Анакуля достал свечу.
- Может, камелек разожжем?
- Живи, как эскимос.
Он зажигает свечу. Через несколько минут Ушаков чувствует, что в снежном доме становится теплее. Вот уже можно снять шапку. Под потолком воздух совсем теплый. Там снег чуть-чуть оплывает, покрывается тонкой зернистой корочкой льда.
Еще через несколько минут можно снимать кухлянку. Стены арктической хижины поблескивают. Анакуля протыкает в потолке дырку.
- Тепло есть, воздух есть, стена крепкая. Живи, спи, чай пей. Хочешь совсем жарко, топи печку.
Павлов устанавливает походный камелек, растапливает его. В иглу тепло. У входа на полу минусовая температура, а на снежном возвышении не зябко и в рубашке. Теплый воздух поднимается кверху, греет. Часть его выходит в дырку, но это не страшно.
- На Аляске эскимосы строят большой иглу. Там дети бегают. Голый по пояс ходи, не мерзни. Строят один иглу, второй, третий, роют ход, сверху закрывают его. Хочешь в гости? Иди под снегом. Пурга, а ты иди, везде тепло.
Анакуля устраивается спать, потом вскакивает:
- Умилек, сколько я строил?
- Минут двадцать пять.
- Быстро?
- Быстро.
- Хорошо тебе?
- Очень хорошо. Я теперь тоже буду строить снежные дома. Спасибо, ты научил.
Ушаков в самом деле доволен. Он узнал, как можно сложить теплый дом в Арктике. Чего-чего, а снегу на Севере много. Двадцать пять минут - и жилище готово.
Вдруг на Северной Земле придется строить такие иглу?
Все то, чему научится он на острове Врангеля, пригодится в походах по Северной Земле… Надо готовиться, надо верить, что Северная Земля дождется его и Павлова.
в медвежьей квартире
- Три иглу прошли, - говорит Анакуля вечером.
На следующий день он уточняет:
- Четыре иглу проехали.
Так считает он переходы.
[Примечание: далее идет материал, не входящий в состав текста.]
-- ==== Sys2Proof/Machine/State.lean ====
section
/-! DEFINITION. Everything the spec gives the station to hold, as plain data, block by block, and the
state right after reset. -/

namespace Sys2Proof.Machine

/-! ## Fixed groups of like things -/

/-- One thing for each of the eight channels; channel 1 first. -/
structure Eight (α : Type) where
  c1 : α
  c2 : α
  c3 : α
  c4 : α
  c5 : α
  c6 : α
  c7 : α
  c8 : α
  deriving DecidableEq, Repr

/-- A channel, `0` for channel 1 and so on. -/
abbrev Chan := Fin 8

/-- The eight channels in rising order. -/
def allChans : List Chan := [0, 1, 2, 3, 4, 5, 6, 7]

def Eight.build {α : Type} (f : Chan → α) : Eight α :=
  ⟨f 0, f 1, f 2, f 3, f 4, f 5, f 6, f 7⟩

def Eight.get {α : Type} (e : Eight α) : Chan → α
  | 0 => e.c1
  | 1 => e.c2
  | 2 => e.c3
  | 3 => e.c4
  | 4 => e.c5
  | 5 => e.c6
  | 6 => e.c7
  | 7 => e.c8

def Eight.set {α : Type} (e : Eight α) (i : Chan) (x : α) : Eight α :=
  Eight.build fun j => if j = i then x else e.get j

def Eight.fill {α : Type} (x : α) : Eight α := Eight.build fun _ => x

/-- One thing for each of the four year areas; area 0 first. -/
structure Areas (α : Type) where
  a0 : α
  a1 : α
  a2 : α
  a3 : α
  deriving DecidableEq, Repr

/-- A year area of the archive flash (R132). -/
abbrev Area := Fin 4

def allAreas : List Area := [0, 1, 2, 3]

def Areas.build {α : Type} (f : Area → α) : Areas α := ⟨f 0, f 1, f 2, f 3⟩

def Areas.get {α : Type} (e : Areas α) : Area → α
  | 0 => e.a0
  | 1 => e.a1
  | 2 => e.a2
  | 3 => e.a3

def Areas.set {α : Type} (e : Areas α) (i : Area) (x : α) : Areas α :=
  Areas.build fun j => if j = i then x else e.get j

/-- One thing for each of the four status inputs. -/
structure Inputs (α : Type) where
  feed : α
  burner : α
  rdy1 : α
  rdy2 : α
  deriving DecidableEq, Repr

def Inputs.get {α : Type} (e : Inputs α) : StatusInput → α
  | .feed => e.feed
  | .burner => e.burner
  | .rdy1 => e.rdy1
  | .rdy2 => e.rdy2

def Inputs.set {α : Type} (e : Inputs α) (i : StatusInput) (x : α) : Inputs α :=
  match i with
  | .feed => { e with feed := x }
  | .burner => { e with burner := x }
  | .rdy1 => { e with rdy1 := x }
  | .rdy2 => { e with rdy2 := x }

/-- A gas path that a check can run on (R111). -/
inductive Path where
  | one | two
  deriving DecidableEq, Repr

/-! ## Stamps and codes -/

/-- An interval stamp (spec/00). -/
structure IStamp where
  year : Nat
  day : Nat
  index : Nat
  deriving DecidableEq, Repr

/-- A minute stamp: an interval stamp with its slot (spec/00). -/
structure MStamp where
  interval : IStamp
  slot : Nat
  deriving DecidableEq, Repr

/-- A timer: stopped, or the milliseconds that remain. -/
abbrev Timer := Option Nat

inductive Kind where
  | pollutant | oxygen | moisture | temperature | pressure | flow
  deriving DecidableEq, Repr

/-- The plant state of a minute (R24, R26). -/
inductive PlantState where
  | operating | transition | standstill | unknown
  deriving DecidableEq, Repr

/-- The plant class of an interval (R28). -/
inductive PlantClass where
  | operating | transition | standstill
  deriving DecidableEq, Repr

/-- Why a minute is invalid (R16, R63), in the order of precedence. -/
inductive Reason where
  | drift | check | fault | maint | few | refLost
  deriving DecidableEq, Repr

/-- A minute status: VALID, or invalid for a reason (R18, R63). -/
inductive MinuteStatus where
  | valid
  | invalid (reason : Reason)
  deriving DecidableEq, Repr

/-- The class of a channel in an interval (R94, R95). -/
inductive IntervalClass where
  | below | band | above | notAssessed | valid
  | invalid (reason : Reason)
  deriving DecidableEq, Repr

inductive DayClass where
  | noOperation | valid | invalid
  deriving DecidableEq, Repr

inductive CloseKind where
  | expiry | silent | edge | realign
  deriving DecidableEq, Repr

/-- The outcome of a reference (R62). -/
inductive RefOutcome where
  | none | fresh | held | lost
  deriving DecidableEq, Repr

inductive StationState where
  | loading | mounting | unsynced | resuming | aligning | recording | halted
  deriving DecidableEq, Repr

inductive HaltReason where
  | config | calendarBehind
  deriving DecidableEq, Repr

inductive MarkSync where
  | stopped | locked | realigning
  deriving DecidableEq, Repr

inductive AreaState where
  | free | opened | closed | released | erasing | foreign
  deriving DecidableEq, Repr

inductive ArchiveCondition where
  | notMounted | ready | blocked | fault
  deriving DecidableEq, Repr

inductive CheckKind where
  | zero | span
  deriving DecidableEq, Repr

inductive Phase where
  | idle | settle | measure | purge
  deriving DecidableEq, Repr

/-- The kinds of record a FETCH names (R148), each a section of an area (R132). -/
inductive RecordKind where
  | interval | day | event | summary
  deriving DecidableEq, Repr

/-- What a reading of a slot shows (R133). -/
inductive SlotState where
  | erased | committed | torn
  deriving DecidableEq, Repr

/-- The outcomes of a REPLY (R171). -/
inductive Reply where
  | accepted | merged | done | range | busy | full | notRecording | notAvailable | notFound
  | wrongState | badArgument | unknownKind
  deriving DecidableEq, Repr

/-! ## The configuration image (R199, with the ranges of R186 to R188) -/

structure CalSet where
  gain : Nat
  offset : Int
  deriving DecidableEq, Repr

structure SetB where
  cal : CalSet
  effective : IStamp
  deriving DecidableEq, Repr

/-- Where a reference comes from (R54). -/
inductive RefSource where
  | none
  | local_ (channel : Chan)
  | subscription (entry : Nat)
  deriving DecidableEq, Repr

structure ValveEntry where
  code : Nat
  kind : CheckKind
  reference : Int
  deriving DecidableEq, Repr

structure ChannelCfg where
  enable : Bool
  publish : Bool
  kind : Kind
  path : Nat
  expected : Nat
  sMin : Nat
  setA : CalSet
  setB : Option SetB
  basisT : Bool
  basisP : Bool
  basisDry : Bool
  basisO2 : Bool
  o2Wet : Bool
  o2Ref : Nat
  srcT : RefSource
  srcP : RefSource
  srcH : RefSource
  srcO2 : RefSource
  limA : Nat
  limB : Nat
  limD : Nat
  cip : Nat
  driftK : Nat
  driftH : Nat
  driftHard : Nat
  valves : List ValveEntry
  deriving DecidableEq, Repr

structure ScheduleEntry where
  code : Nat
  index : Nat
  period : Nat
  phase : Nat
  deriving DecidableEq, Repr

/-- A PATH section; times in seconds (R112). -/
structure PathCfg where
  settle : Nat
  measure : Nat
  purge : Nat
  ceiling : Nat
  schedule : List ScheduleEntry
  deriving DecidableEq, Repr

structure StationCfg where
  number : Nat
  bitRate : Nat
  strayK : Nat
  waitW : Nat
  holdH : Nat
  filterSteps : Inputs Nat
  pOp : Nat
  quota : Nat
  nInv : Nat
  yInv : Nat
  share : Nat
  mask : Byte
  countUnrecorded : Bool
  o2Cap : Nat
  minRun : Nat
  holdoff : Nat
  deriving DecidableEq, Repr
День кончился - привал: Анакуля с товарищами строит снежный дом. Утром покидают его, едут двадцать или тридцать километров, наносят на карту извилистый берег - и снова рождается из снежных кирпичей жилище.
- До бухты Роджерса десять иглу, - эскимос уже соскучился по семье. - И десять мешков камней. Даже пароход не увезет твои камни, умилек.
Геологических образцов скопилось немало. Они не помещаются на нартах Ушакова. Приходится нагружать нарты Павлова и Анакули. Ушаков в геологии не специалист, но кажется ему - среди образцов есть кусочки каменного угля. И обломки горного хрусталя попались. Вот только нечем обрадовать Скурихина. Тот надеялся найти на острове золото. Нет, не блестят в камнях желтые крупинки.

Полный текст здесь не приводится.